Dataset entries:
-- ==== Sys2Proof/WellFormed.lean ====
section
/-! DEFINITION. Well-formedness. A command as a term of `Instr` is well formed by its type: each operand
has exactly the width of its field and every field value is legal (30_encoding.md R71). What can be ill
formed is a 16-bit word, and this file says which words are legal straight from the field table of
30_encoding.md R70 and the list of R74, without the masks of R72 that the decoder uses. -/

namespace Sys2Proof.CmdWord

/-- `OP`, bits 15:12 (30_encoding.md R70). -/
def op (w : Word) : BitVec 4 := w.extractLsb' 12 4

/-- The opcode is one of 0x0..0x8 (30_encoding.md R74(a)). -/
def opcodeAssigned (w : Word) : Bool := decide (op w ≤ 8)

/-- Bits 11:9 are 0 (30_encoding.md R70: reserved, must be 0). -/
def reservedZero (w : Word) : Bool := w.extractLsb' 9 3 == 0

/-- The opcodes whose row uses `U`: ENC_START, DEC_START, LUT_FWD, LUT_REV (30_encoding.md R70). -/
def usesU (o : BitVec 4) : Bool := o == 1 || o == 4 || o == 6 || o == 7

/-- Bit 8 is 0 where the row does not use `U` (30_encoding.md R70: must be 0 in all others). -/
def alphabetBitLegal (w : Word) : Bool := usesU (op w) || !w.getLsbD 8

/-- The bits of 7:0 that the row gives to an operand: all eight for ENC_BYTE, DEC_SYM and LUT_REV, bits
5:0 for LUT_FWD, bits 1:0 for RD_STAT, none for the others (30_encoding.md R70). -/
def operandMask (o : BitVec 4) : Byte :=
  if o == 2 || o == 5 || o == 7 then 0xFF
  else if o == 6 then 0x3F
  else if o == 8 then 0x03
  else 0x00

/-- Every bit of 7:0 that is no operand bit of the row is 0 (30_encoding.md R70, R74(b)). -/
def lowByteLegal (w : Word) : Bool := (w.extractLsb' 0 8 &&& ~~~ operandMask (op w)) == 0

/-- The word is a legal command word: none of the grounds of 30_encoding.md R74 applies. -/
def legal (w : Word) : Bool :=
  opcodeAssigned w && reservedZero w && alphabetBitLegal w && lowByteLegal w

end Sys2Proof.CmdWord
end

==

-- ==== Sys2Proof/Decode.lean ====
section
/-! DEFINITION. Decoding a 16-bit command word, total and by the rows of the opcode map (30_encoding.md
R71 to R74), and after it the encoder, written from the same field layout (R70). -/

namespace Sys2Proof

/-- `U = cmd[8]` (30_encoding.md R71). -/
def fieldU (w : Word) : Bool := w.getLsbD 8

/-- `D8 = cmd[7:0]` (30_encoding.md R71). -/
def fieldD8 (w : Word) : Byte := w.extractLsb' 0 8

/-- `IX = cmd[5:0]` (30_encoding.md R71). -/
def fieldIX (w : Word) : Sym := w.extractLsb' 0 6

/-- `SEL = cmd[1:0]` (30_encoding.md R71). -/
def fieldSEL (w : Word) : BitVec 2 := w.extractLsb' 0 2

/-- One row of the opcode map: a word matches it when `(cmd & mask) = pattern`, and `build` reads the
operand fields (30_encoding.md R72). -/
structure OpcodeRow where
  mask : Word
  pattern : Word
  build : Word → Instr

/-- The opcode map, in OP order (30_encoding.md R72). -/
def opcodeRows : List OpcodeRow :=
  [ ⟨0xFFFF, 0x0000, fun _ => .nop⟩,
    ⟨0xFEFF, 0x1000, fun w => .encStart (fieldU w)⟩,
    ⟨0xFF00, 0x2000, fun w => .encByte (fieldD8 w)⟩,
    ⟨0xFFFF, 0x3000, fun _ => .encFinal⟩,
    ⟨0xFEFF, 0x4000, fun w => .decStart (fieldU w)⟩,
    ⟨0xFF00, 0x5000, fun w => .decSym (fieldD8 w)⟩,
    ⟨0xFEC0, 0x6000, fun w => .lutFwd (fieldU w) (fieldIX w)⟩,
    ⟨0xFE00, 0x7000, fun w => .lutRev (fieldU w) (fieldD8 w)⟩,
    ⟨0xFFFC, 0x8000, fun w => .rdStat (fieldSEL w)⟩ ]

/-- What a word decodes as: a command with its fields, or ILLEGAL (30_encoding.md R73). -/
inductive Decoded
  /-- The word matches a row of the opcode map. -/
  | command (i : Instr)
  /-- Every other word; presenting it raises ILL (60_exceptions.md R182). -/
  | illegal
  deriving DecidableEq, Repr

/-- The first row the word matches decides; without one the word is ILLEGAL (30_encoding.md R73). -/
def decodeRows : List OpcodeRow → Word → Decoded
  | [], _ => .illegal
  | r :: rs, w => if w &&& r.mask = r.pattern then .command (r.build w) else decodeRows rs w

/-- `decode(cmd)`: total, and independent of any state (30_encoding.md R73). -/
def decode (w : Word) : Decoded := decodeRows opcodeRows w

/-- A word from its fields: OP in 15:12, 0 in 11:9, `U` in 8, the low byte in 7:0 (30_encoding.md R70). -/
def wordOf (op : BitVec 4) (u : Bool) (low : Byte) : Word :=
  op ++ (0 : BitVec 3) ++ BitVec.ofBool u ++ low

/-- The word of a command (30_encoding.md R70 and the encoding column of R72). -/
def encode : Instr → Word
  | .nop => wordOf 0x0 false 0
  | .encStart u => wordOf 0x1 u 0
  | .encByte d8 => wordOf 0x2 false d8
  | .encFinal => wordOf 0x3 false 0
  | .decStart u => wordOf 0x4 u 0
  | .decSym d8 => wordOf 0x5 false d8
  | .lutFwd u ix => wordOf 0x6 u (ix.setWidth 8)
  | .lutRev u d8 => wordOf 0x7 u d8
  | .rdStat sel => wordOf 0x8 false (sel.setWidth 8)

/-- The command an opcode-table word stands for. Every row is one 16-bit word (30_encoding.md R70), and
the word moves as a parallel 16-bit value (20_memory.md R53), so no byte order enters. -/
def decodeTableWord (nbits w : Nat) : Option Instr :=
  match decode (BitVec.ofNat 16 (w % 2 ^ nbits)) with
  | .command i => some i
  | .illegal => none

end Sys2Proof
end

--

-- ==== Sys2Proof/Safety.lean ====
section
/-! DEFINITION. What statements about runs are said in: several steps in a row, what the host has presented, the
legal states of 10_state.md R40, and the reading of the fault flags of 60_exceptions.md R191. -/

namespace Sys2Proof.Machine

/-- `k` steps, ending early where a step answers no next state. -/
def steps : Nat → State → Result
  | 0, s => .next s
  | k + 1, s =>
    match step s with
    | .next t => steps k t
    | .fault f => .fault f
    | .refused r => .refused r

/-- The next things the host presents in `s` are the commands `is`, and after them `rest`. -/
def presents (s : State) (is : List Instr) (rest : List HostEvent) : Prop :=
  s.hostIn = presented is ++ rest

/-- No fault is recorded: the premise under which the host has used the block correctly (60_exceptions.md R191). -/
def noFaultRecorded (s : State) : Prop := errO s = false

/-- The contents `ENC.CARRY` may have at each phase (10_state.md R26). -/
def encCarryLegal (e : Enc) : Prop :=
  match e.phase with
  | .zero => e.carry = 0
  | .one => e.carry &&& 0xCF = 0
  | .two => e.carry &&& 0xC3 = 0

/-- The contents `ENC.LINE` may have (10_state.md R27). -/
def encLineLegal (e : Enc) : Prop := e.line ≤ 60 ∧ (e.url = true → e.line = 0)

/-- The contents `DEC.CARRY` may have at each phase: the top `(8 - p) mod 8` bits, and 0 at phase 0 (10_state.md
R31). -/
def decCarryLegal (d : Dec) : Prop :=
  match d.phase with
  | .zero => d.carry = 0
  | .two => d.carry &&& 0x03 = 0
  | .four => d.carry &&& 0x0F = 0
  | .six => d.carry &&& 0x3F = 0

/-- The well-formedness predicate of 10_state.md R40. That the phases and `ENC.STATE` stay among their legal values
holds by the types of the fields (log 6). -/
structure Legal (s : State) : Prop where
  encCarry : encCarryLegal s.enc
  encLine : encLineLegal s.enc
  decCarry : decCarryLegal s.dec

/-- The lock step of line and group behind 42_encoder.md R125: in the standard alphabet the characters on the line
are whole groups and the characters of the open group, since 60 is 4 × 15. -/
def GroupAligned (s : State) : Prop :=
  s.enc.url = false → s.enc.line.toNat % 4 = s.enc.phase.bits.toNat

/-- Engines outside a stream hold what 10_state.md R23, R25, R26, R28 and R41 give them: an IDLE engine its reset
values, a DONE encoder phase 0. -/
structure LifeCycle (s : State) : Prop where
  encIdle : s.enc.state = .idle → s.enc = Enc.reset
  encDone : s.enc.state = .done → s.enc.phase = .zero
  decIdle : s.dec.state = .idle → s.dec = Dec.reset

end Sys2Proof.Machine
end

◆ Task description
Tell how many lines of the data above include the string "must", with no other text in the answer.

◆ Answer
2